▶ _TASK DIRECTIONS_: From the entries below, return exactly the lines beginning at the one that contains "inductive Decoded where" and ending at the one that contains "(hs.length + 1)", both of them included, and only those lines.

= Beginning of Section =

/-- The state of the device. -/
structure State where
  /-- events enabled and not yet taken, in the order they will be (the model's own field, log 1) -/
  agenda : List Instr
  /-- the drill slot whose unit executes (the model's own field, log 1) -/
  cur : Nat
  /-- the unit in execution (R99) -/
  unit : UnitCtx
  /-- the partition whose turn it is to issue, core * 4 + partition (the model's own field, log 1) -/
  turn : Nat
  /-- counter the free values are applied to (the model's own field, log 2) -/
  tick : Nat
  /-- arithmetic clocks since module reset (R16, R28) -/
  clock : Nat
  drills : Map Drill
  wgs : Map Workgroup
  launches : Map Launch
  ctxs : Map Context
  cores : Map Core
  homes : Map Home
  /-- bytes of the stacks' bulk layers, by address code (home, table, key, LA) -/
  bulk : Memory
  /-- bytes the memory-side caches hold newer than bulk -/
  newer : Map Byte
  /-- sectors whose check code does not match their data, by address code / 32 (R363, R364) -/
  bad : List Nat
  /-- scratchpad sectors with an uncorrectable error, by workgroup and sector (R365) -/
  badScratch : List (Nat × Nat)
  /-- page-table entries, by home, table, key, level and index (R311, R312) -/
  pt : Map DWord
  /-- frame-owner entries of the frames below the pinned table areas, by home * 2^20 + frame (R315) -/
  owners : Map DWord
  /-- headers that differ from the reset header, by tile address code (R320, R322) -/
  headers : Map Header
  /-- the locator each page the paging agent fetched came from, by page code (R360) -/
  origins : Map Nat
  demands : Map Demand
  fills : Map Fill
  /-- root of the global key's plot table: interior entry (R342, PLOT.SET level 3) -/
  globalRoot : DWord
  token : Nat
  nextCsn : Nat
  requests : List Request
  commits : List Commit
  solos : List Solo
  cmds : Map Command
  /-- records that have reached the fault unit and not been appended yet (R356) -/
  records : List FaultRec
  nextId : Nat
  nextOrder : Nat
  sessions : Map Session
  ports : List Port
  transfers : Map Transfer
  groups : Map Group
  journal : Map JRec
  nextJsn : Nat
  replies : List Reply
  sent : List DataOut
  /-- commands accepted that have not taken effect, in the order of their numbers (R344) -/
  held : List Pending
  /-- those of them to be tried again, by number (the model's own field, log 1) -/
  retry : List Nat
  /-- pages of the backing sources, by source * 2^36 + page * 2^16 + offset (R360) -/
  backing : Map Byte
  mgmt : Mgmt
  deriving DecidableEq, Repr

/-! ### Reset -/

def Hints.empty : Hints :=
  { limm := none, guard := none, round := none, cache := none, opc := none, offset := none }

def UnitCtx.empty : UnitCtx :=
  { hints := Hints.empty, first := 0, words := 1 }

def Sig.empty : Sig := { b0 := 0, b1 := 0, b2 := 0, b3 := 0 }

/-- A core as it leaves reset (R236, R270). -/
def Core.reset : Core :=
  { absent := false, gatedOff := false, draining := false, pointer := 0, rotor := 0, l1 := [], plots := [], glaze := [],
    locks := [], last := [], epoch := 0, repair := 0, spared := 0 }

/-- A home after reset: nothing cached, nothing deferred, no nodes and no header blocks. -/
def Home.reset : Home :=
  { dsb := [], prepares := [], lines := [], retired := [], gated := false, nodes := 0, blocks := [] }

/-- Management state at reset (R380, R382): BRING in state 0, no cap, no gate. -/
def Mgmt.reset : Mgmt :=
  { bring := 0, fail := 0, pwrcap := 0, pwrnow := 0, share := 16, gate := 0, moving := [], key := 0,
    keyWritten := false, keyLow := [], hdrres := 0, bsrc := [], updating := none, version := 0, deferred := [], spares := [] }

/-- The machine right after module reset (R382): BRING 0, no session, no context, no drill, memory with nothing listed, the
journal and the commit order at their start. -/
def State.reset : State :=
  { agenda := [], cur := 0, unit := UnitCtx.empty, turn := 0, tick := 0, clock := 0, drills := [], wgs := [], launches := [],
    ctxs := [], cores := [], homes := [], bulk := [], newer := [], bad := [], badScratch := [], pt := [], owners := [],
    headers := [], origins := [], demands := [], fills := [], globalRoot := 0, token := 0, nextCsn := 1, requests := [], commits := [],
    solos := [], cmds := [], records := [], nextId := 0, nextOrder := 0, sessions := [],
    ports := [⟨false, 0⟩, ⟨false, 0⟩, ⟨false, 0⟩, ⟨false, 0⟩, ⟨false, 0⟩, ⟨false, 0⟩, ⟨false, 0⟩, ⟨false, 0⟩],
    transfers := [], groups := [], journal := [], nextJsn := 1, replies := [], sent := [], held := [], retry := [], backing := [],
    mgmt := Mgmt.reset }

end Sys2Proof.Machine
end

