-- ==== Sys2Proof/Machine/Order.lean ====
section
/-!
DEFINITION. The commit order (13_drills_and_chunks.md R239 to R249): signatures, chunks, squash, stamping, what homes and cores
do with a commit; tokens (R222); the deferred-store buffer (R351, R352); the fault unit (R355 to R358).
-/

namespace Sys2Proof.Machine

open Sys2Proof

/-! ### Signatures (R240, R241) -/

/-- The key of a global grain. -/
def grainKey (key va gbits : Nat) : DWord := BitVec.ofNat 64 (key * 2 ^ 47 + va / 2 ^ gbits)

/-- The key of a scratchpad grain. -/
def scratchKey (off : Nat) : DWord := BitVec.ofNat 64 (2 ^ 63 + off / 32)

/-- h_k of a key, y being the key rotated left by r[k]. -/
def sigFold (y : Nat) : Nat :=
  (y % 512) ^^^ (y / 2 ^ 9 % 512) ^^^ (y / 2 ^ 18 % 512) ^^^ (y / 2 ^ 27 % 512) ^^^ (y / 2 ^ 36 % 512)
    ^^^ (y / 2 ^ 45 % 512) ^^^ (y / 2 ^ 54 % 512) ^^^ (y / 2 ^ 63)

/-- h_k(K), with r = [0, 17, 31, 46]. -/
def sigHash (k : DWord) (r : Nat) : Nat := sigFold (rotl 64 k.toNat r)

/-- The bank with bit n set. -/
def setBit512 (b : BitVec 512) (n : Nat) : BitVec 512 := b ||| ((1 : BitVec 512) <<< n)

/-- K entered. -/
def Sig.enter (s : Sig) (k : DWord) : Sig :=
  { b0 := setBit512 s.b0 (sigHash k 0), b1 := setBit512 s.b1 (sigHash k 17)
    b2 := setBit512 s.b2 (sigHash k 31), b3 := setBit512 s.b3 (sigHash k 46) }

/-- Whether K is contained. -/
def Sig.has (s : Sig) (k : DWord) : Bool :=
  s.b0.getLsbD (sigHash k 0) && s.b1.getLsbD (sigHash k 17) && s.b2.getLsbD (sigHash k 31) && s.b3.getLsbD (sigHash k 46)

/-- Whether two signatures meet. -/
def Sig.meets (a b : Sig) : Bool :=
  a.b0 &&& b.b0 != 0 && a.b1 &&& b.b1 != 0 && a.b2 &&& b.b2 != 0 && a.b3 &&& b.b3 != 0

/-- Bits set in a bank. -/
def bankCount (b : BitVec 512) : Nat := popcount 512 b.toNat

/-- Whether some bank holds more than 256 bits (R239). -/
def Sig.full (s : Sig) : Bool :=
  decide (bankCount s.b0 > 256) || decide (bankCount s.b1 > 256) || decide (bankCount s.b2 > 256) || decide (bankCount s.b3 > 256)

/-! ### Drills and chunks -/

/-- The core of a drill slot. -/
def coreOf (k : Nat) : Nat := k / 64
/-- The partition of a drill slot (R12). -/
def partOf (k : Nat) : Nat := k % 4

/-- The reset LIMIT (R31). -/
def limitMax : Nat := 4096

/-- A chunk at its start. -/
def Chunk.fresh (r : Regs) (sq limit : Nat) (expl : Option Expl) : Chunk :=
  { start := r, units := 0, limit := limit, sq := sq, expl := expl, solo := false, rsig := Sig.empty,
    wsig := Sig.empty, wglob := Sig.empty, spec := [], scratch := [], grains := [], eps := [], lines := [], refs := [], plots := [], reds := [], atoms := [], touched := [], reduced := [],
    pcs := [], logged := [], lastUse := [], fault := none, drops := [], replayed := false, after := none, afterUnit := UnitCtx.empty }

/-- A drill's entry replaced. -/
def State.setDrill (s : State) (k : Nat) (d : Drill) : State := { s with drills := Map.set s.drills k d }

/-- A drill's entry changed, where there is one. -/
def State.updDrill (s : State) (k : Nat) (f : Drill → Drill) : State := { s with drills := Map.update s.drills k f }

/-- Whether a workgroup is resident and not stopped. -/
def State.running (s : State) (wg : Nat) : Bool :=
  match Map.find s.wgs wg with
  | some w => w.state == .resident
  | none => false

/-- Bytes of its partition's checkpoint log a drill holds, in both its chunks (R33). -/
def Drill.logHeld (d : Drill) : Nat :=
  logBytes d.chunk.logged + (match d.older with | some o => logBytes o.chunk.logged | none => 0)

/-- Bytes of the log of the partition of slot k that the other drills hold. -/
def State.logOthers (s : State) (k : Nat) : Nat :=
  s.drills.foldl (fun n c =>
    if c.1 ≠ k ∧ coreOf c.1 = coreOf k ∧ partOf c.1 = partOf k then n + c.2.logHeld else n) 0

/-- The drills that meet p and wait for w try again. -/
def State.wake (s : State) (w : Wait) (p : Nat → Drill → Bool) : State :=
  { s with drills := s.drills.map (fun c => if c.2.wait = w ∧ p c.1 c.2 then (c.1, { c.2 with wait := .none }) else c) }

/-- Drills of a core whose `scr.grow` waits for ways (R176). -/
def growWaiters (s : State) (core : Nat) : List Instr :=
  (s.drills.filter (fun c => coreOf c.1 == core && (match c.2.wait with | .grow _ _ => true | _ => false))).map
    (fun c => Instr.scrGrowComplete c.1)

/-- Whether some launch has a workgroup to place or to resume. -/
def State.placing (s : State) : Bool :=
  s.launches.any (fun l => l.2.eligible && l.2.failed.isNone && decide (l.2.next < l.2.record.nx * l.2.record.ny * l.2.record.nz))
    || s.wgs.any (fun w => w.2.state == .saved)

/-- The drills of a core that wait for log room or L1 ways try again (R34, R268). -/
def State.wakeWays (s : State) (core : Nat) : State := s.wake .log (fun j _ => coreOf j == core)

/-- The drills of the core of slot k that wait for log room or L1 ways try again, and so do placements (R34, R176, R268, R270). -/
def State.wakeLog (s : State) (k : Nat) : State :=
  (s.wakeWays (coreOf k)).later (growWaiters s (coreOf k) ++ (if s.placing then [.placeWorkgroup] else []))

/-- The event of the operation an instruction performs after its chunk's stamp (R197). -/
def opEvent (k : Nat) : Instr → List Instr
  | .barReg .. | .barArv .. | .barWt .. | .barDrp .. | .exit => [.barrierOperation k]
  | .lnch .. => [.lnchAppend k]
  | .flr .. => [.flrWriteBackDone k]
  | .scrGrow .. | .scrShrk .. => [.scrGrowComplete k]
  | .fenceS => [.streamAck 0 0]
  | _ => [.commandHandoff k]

= End of Section =
= Beginning of Section =

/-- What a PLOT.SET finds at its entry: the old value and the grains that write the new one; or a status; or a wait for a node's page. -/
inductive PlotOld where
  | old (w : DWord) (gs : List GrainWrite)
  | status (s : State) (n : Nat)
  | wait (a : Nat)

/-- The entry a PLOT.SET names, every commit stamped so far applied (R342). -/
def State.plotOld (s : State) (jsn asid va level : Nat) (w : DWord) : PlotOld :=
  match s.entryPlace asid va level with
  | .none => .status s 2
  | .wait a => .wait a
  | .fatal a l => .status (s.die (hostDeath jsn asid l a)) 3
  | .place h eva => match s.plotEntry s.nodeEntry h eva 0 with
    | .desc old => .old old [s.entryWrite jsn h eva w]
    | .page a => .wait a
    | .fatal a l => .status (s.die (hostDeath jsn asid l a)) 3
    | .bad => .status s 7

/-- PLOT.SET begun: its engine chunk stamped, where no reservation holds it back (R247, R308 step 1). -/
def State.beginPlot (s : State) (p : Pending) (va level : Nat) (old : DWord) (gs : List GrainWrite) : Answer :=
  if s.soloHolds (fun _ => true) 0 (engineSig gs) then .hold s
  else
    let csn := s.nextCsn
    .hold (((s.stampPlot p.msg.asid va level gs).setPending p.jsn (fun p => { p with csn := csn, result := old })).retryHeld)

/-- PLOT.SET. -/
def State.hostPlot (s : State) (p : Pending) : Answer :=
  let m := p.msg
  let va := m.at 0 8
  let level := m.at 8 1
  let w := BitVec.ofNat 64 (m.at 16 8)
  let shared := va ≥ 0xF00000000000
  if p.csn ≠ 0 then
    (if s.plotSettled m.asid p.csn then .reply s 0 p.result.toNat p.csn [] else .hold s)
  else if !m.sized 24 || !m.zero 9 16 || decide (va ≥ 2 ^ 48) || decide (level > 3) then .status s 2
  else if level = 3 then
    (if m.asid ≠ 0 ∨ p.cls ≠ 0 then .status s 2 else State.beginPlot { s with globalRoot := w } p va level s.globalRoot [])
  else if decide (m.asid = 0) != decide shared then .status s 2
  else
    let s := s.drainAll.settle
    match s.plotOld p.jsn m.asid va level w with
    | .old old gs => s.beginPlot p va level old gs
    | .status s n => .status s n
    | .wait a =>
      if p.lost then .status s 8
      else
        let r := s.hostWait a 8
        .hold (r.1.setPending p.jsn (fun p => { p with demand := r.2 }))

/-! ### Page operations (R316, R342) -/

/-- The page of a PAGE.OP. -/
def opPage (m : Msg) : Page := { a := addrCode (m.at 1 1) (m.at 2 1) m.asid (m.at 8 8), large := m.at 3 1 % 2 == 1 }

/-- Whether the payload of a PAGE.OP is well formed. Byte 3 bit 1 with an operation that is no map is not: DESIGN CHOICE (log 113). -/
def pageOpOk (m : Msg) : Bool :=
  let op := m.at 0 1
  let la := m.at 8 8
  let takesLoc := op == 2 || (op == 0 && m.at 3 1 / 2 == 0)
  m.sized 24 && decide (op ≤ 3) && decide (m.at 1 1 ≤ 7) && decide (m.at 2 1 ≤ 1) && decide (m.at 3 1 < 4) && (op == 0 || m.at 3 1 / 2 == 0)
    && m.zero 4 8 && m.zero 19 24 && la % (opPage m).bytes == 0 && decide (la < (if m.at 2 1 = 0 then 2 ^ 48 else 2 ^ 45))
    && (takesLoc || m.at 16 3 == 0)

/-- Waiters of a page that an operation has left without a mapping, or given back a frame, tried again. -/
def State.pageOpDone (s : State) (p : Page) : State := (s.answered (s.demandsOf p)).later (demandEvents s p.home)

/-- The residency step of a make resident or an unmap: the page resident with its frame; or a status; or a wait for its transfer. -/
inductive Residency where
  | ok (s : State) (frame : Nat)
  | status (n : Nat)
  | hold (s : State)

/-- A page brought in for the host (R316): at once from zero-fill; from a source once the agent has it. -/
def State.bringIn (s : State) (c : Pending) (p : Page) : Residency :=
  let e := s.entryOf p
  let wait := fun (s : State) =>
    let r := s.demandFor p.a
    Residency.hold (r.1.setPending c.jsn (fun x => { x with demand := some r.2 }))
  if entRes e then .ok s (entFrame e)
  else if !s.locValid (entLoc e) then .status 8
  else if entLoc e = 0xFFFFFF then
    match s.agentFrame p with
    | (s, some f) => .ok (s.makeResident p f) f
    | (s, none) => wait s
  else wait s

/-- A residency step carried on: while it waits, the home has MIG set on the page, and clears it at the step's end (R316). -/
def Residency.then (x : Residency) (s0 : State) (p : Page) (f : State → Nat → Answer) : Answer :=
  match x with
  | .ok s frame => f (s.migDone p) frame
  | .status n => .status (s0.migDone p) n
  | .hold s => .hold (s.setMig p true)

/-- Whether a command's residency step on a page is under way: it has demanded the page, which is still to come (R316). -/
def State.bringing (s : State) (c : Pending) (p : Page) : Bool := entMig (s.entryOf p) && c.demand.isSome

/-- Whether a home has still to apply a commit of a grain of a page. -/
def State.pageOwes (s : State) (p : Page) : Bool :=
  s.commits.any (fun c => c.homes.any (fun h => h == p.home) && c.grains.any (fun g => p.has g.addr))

= End of Section =
= Beginning of Section =

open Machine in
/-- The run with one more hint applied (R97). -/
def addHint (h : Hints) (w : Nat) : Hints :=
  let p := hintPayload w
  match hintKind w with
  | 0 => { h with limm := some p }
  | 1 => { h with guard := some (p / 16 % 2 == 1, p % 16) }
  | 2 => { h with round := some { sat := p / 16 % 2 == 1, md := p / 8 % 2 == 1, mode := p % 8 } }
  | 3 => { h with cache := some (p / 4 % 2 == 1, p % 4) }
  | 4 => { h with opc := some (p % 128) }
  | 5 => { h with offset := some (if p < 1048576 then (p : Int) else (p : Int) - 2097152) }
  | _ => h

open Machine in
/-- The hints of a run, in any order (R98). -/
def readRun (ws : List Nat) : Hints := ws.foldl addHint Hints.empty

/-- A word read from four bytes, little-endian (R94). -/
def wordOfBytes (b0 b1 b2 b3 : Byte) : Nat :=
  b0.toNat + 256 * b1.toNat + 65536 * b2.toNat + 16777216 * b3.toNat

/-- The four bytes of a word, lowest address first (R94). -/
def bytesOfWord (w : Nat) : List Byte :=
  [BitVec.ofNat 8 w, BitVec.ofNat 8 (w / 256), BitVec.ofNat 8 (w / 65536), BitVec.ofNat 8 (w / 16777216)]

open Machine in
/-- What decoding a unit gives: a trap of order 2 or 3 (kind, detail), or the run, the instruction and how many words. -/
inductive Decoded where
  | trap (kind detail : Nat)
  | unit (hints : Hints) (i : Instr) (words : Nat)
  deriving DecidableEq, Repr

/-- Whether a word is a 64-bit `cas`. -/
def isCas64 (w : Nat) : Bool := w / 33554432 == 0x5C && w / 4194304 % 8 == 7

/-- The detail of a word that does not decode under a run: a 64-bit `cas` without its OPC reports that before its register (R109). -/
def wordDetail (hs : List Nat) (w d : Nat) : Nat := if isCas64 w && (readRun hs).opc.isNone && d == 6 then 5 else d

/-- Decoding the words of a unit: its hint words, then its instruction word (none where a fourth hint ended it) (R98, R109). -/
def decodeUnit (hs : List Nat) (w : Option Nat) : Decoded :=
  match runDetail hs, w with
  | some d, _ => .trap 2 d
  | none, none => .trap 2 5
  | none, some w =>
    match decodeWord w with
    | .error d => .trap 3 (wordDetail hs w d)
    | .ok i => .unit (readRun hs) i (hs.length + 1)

= End of Section =

▶ _PROBLEM SOLUTION_:
inductive Decoded where
  | trap (kind detail : Nat)
  | unit (hints : Hints) (i : Instr) (words : Nat)
  deriving DecidableEq, Repr

/-- Whether a word is a 64-bit `cas`. -/
def isCas64 (w : Nat) : Bool := w / 33554432 == 0x5C && w / 4194304 % 8 == 7

/-- The detail of a word that does not decode under a run: a 64-bit `cas` without its OPC reports that before its register (R109). -/
def wordDetail (hs : List Nat) (w d : Nat) : Nat := if isCas64 w && (readRun hs).opc.isNone && d == 6 then 5 else d

/-- Decoding the words of a unit: its hint words, then its instruction word (none where a fourth hint ended it) (R98, R109). -/
def decodeUnit (hs : List Nat) (w : Option Nat) : Decoded :=
  match runDetail hs, w with
  | some d, _ => .trap 2 d
  | none, none => .trap 2 5
  | none, some w =>
    match decodeWord w with
    | .error d => .trap 3 (wordDetail hs w d)
    | .ok i => .unit (readRun hs) i (hs.length + 1)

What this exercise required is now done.